| What needs to be done |
Please repeat the lines below, exactly and only, from the one that holds "(s.dropWaiting k).clock = s.clock := rfl" through the one that holds "k).pool = s.pool := rfl".

(Collection entries)
┄┄┄┄┄┄┄┄┄┄┄┄┄┄┄┄┄┄┄┄

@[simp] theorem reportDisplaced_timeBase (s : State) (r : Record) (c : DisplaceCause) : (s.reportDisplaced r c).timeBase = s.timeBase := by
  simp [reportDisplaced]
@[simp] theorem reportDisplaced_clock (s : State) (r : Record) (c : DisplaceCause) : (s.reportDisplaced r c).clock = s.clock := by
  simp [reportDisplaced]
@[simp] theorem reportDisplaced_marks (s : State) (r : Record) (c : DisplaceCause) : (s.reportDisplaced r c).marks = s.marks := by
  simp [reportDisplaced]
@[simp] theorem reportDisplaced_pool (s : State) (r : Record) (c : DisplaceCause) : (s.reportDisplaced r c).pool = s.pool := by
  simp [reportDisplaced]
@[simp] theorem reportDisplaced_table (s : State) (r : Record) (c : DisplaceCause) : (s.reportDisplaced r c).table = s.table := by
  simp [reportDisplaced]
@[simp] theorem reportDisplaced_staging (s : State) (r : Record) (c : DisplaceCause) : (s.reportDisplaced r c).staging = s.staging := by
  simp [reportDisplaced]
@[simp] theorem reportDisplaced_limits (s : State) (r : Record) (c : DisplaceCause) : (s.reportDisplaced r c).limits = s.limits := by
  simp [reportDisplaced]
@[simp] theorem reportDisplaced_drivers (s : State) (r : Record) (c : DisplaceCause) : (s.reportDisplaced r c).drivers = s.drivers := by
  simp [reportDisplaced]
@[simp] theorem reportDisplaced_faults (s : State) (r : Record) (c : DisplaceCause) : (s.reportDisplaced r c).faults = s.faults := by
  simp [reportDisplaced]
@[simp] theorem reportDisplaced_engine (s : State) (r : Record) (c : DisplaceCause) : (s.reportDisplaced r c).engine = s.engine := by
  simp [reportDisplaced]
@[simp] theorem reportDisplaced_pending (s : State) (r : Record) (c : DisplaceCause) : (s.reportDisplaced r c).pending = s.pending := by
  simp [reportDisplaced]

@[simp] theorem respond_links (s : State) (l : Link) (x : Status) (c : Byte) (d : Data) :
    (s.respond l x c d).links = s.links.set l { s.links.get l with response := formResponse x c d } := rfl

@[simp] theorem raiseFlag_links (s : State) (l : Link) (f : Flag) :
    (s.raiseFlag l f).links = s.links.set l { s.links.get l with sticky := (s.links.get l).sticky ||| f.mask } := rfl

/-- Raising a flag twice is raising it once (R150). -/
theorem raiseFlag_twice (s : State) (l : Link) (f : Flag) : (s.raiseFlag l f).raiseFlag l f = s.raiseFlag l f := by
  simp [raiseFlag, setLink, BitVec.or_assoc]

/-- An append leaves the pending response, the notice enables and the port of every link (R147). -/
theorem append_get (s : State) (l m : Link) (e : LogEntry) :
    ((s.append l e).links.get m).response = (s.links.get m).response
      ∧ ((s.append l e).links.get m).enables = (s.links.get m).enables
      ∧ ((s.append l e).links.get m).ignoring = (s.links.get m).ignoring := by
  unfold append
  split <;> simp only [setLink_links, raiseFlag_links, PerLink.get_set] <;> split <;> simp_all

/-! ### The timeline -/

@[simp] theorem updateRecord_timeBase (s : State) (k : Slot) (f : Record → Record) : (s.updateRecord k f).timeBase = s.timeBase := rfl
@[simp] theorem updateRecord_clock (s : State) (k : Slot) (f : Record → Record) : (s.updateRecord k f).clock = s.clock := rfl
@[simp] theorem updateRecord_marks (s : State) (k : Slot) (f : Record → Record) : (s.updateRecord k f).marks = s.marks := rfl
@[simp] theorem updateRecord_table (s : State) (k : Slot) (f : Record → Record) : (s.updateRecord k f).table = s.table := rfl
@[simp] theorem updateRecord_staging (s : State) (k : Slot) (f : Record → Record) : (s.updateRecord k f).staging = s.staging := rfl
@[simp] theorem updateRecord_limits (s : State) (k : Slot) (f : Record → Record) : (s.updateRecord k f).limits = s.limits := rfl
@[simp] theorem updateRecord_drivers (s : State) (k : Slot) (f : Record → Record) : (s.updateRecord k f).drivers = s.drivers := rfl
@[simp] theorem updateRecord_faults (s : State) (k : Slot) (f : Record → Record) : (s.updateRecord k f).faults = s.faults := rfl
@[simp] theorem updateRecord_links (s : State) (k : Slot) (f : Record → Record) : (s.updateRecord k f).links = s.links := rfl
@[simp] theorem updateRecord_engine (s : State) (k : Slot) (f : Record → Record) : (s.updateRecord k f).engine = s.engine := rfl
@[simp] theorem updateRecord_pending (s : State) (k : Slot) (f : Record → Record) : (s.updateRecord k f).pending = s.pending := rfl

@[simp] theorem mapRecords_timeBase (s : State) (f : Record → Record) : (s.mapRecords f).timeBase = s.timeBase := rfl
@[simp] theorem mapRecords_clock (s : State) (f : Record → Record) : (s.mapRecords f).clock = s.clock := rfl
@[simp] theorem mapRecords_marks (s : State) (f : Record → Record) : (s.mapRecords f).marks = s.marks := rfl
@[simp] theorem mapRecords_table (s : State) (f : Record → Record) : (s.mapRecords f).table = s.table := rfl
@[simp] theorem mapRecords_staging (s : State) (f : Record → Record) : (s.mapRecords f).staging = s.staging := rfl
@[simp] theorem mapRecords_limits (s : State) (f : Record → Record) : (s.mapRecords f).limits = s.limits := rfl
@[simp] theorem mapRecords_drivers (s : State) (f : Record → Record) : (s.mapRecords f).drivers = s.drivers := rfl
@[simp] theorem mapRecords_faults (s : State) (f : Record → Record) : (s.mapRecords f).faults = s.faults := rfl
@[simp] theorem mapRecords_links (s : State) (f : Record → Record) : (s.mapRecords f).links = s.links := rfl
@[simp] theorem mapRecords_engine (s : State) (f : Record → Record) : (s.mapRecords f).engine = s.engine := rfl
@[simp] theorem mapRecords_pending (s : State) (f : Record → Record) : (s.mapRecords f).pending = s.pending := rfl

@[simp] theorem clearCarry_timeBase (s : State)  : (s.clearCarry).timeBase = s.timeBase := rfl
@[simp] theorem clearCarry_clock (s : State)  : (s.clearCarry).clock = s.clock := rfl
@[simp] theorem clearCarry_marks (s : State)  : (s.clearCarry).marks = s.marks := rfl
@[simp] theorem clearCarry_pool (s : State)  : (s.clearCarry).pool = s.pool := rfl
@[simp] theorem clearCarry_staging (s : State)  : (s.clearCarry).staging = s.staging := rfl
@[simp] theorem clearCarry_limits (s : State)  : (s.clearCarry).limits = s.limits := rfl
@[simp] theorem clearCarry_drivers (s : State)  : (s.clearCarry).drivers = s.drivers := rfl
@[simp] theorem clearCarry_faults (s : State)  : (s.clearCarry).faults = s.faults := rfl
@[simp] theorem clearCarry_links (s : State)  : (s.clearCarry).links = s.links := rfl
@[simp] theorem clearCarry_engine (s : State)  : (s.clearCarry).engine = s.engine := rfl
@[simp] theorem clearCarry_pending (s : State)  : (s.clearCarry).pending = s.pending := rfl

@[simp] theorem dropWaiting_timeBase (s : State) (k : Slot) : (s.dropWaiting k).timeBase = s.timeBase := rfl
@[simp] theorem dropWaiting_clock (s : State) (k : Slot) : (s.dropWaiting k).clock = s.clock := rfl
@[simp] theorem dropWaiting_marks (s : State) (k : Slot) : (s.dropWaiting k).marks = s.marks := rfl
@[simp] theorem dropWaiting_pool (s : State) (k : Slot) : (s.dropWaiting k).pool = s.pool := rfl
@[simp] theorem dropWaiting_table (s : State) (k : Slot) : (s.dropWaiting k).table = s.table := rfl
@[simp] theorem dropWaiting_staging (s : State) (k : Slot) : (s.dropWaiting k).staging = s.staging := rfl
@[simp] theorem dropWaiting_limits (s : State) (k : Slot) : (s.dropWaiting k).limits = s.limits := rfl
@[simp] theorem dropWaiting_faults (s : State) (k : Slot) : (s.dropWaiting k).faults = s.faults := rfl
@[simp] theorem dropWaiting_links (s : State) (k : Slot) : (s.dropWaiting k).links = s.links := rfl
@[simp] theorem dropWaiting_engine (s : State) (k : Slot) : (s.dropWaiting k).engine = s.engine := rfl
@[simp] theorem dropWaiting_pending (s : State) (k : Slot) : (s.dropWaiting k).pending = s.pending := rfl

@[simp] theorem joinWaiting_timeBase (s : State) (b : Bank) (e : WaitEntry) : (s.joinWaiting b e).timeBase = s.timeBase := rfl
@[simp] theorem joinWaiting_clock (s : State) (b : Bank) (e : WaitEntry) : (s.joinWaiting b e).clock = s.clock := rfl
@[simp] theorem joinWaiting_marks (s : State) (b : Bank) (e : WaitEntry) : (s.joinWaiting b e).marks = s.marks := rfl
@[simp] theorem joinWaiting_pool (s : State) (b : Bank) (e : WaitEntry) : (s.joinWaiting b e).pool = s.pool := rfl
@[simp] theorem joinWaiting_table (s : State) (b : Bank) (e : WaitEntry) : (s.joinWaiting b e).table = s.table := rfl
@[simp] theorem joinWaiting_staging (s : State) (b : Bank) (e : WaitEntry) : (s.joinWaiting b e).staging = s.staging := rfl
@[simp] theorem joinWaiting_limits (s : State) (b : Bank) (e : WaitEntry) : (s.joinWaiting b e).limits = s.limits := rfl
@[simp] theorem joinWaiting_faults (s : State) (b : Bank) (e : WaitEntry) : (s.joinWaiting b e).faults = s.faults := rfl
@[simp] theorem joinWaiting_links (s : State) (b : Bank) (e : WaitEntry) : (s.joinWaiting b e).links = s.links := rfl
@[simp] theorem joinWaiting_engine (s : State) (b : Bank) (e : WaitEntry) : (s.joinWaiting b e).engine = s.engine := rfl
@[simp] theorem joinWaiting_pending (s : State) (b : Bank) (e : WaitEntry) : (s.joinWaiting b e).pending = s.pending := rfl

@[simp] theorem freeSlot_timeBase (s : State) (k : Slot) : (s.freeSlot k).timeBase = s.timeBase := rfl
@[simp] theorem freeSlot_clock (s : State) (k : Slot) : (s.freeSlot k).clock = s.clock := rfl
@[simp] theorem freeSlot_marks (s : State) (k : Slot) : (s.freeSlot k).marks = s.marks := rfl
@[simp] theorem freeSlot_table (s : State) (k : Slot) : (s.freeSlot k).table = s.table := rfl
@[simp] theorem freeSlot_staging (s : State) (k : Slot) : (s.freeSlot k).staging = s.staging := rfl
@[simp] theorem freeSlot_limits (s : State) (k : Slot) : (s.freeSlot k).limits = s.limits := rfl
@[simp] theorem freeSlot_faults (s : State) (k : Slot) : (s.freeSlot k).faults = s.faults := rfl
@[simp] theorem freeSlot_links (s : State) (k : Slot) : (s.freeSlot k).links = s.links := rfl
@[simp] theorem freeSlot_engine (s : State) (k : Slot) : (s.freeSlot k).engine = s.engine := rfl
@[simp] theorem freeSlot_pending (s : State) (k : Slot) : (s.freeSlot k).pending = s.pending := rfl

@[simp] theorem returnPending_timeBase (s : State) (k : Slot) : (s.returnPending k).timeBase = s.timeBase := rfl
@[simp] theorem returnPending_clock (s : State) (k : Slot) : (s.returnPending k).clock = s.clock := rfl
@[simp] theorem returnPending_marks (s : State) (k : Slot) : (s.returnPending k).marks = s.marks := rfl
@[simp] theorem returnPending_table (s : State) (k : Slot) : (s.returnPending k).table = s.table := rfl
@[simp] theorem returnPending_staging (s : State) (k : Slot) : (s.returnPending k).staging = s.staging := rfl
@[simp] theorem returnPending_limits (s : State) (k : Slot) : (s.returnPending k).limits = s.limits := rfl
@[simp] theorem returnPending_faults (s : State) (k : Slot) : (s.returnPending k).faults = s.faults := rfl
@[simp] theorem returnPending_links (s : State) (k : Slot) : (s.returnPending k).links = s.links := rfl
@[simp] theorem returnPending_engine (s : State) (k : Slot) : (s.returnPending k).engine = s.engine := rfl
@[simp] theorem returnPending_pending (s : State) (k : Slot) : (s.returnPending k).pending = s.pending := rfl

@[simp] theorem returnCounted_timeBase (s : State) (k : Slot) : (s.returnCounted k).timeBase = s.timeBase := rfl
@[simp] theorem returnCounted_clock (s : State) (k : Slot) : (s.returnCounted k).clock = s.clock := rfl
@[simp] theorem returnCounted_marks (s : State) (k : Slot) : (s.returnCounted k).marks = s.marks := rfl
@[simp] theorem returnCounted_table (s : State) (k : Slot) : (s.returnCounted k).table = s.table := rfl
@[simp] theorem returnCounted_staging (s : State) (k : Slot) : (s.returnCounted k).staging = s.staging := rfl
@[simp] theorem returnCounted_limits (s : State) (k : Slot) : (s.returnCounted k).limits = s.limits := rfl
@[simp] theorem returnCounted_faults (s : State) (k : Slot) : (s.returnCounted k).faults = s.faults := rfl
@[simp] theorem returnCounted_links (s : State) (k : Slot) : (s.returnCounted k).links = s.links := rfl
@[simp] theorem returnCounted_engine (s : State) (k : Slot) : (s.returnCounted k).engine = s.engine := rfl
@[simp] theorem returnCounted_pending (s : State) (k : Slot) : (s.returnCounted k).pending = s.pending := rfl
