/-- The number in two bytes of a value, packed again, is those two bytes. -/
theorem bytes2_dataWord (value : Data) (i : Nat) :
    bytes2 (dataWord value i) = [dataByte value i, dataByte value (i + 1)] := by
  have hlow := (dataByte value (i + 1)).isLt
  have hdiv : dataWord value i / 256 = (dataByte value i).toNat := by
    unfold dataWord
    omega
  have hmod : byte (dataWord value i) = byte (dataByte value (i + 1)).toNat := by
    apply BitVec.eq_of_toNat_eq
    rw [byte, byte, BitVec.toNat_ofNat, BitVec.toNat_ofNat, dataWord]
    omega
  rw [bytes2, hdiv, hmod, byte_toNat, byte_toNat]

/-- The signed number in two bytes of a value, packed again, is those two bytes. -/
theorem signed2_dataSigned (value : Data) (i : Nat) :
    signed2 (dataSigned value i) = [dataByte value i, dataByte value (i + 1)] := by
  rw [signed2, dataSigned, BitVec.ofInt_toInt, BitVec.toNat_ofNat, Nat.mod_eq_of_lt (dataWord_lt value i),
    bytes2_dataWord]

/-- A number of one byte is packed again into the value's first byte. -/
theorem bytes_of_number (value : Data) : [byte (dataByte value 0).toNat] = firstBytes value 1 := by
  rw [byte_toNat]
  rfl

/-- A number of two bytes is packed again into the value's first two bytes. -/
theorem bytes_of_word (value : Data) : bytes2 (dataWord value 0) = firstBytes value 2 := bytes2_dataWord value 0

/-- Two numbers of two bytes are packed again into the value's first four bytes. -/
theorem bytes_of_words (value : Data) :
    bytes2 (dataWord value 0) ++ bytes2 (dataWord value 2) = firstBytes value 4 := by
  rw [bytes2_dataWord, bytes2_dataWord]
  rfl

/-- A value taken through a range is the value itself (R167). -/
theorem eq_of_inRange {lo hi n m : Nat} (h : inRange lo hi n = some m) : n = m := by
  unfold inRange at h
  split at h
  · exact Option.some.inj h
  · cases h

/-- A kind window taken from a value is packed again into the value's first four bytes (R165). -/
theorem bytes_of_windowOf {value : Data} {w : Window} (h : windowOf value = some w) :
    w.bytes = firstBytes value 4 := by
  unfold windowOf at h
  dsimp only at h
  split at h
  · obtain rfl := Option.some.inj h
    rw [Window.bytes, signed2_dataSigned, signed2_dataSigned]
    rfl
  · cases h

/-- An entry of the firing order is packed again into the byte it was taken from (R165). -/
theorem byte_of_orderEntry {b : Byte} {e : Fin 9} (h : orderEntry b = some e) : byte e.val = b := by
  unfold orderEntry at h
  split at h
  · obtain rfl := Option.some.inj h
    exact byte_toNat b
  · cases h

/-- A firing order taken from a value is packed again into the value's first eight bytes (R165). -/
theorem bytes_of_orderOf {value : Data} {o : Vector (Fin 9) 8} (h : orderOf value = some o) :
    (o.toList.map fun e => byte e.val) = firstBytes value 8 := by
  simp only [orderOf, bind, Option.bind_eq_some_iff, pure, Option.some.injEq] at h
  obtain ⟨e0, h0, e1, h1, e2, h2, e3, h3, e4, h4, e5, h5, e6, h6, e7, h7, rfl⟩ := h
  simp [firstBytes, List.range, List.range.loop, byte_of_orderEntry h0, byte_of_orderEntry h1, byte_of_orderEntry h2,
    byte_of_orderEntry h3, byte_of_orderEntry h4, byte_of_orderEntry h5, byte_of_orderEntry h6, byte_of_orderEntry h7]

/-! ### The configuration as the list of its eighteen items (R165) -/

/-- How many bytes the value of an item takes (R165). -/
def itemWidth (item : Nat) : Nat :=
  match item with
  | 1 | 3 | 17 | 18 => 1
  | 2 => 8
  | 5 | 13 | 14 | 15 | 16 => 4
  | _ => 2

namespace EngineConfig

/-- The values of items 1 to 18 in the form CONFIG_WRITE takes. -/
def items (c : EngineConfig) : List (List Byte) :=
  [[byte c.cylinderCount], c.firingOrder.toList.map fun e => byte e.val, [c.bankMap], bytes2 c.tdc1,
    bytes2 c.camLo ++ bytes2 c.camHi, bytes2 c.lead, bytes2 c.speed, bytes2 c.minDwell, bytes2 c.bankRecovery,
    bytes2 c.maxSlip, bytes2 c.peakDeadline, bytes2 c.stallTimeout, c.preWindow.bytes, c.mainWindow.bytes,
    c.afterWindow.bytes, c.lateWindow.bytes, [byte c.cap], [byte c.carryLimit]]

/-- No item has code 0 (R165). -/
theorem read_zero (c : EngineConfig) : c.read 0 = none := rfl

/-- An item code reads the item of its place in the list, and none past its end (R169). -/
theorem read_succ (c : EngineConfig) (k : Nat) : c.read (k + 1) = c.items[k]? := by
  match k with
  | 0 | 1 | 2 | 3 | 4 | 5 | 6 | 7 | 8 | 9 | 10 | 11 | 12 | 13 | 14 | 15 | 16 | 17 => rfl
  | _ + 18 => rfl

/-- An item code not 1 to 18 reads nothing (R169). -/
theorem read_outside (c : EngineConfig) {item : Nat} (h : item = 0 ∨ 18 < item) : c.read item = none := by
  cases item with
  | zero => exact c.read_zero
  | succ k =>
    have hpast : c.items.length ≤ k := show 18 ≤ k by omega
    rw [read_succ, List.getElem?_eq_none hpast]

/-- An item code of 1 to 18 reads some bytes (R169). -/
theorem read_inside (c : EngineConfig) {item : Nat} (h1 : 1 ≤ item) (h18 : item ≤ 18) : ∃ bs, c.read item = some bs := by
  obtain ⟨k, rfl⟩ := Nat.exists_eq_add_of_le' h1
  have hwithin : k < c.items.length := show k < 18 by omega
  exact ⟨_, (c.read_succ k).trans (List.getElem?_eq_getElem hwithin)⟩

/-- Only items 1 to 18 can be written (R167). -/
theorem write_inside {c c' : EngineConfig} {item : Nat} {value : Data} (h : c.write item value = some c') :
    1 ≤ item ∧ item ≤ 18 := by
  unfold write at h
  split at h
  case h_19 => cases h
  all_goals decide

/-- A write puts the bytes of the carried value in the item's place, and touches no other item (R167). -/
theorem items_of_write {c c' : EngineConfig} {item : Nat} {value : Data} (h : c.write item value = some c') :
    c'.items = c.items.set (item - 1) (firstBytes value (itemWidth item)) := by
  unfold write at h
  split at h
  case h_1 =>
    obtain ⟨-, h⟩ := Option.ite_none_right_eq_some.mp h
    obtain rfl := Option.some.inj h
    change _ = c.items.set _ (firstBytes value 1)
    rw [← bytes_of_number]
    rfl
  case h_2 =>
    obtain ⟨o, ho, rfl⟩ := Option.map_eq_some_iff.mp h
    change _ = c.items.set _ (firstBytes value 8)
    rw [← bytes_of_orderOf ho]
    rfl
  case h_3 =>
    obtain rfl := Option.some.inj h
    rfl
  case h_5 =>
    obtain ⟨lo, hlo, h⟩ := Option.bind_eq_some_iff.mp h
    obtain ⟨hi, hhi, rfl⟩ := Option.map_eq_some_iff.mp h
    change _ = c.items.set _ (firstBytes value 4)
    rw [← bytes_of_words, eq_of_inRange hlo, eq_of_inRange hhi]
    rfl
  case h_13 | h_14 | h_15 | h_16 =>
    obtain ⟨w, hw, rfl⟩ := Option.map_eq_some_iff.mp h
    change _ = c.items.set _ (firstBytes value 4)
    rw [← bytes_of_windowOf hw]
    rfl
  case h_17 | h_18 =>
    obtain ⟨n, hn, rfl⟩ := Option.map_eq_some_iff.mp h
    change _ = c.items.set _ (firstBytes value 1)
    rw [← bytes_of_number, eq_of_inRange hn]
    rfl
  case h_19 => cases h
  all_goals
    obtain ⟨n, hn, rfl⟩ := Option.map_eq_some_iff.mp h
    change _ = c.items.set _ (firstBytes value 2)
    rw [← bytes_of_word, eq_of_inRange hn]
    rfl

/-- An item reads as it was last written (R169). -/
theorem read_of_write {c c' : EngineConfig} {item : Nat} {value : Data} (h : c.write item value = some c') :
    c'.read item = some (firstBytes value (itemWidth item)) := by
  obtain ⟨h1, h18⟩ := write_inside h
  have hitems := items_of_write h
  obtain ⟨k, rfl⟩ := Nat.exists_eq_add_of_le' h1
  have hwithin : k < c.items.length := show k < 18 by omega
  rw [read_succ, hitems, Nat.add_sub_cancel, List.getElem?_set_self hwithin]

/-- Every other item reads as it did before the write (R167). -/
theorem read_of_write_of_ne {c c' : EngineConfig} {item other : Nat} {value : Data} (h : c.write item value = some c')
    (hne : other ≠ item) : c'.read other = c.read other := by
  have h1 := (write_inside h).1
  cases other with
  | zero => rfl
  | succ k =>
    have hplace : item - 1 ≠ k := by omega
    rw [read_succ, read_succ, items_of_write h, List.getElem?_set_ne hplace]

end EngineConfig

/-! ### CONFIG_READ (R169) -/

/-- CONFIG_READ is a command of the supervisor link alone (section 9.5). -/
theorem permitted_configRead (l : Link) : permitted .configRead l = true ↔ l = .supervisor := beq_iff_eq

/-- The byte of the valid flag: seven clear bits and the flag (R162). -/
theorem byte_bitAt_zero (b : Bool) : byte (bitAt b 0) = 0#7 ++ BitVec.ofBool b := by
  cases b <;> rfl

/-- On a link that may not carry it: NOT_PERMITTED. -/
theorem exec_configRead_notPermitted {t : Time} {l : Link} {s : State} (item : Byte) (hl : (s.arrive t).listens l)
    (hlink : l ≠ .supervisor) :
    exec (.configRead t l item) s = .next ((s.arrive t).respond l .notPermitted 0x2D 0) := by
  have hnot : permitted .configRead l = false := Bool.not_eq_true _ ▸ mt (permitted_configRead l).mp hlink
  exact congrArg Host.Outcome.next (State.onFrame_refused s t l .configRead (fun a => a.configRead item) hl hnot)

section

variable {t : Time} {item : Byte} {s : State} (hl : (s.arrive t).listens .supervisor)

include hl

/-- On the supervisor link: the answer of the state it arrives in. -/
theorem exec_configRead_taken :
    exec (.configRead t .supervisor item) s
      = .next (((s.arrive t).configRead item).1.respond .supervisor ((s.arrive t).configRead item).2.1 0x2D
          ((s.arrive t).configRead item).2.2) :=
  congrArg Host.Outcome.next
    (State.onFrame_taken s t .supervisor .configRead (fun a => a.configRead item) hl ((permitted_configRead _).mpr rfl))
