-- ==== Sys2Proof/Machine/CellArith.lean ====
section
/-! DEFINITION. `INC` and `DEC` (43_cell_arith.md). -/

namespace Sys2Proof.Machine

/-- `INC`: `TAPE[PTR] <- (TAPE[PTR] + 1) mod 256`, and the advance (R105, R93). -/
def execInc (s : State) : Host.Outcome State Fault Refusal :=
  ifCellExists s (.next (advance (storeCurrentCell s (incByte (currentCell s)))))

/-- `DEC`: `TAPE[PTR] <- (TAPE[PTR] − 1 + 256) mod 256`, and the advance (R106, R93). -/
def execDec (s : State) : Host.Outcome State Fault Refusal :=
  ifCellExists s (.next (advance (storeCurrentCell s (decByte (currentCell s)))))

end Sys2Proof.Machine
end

┄┄┄┄┄┄┄┄┄┄┄┄┄┄┄┄┄┄┄┄

| Answer to the exercise |
@[simp] theorem dropWaiting_clock (s : State) (k : Slot) : (s.dropWaiting k).clock = s.clock := rfl
@[simp] theorem dropWaiting_marks (s : State) (k : Slot) : (s.dropWaiting k).marks = s.marks := rfl
@[simp] theorem dropWaiting_pool (s : State) (k : Slot) : (s.dropWaiting k).pool = s.pool := rfl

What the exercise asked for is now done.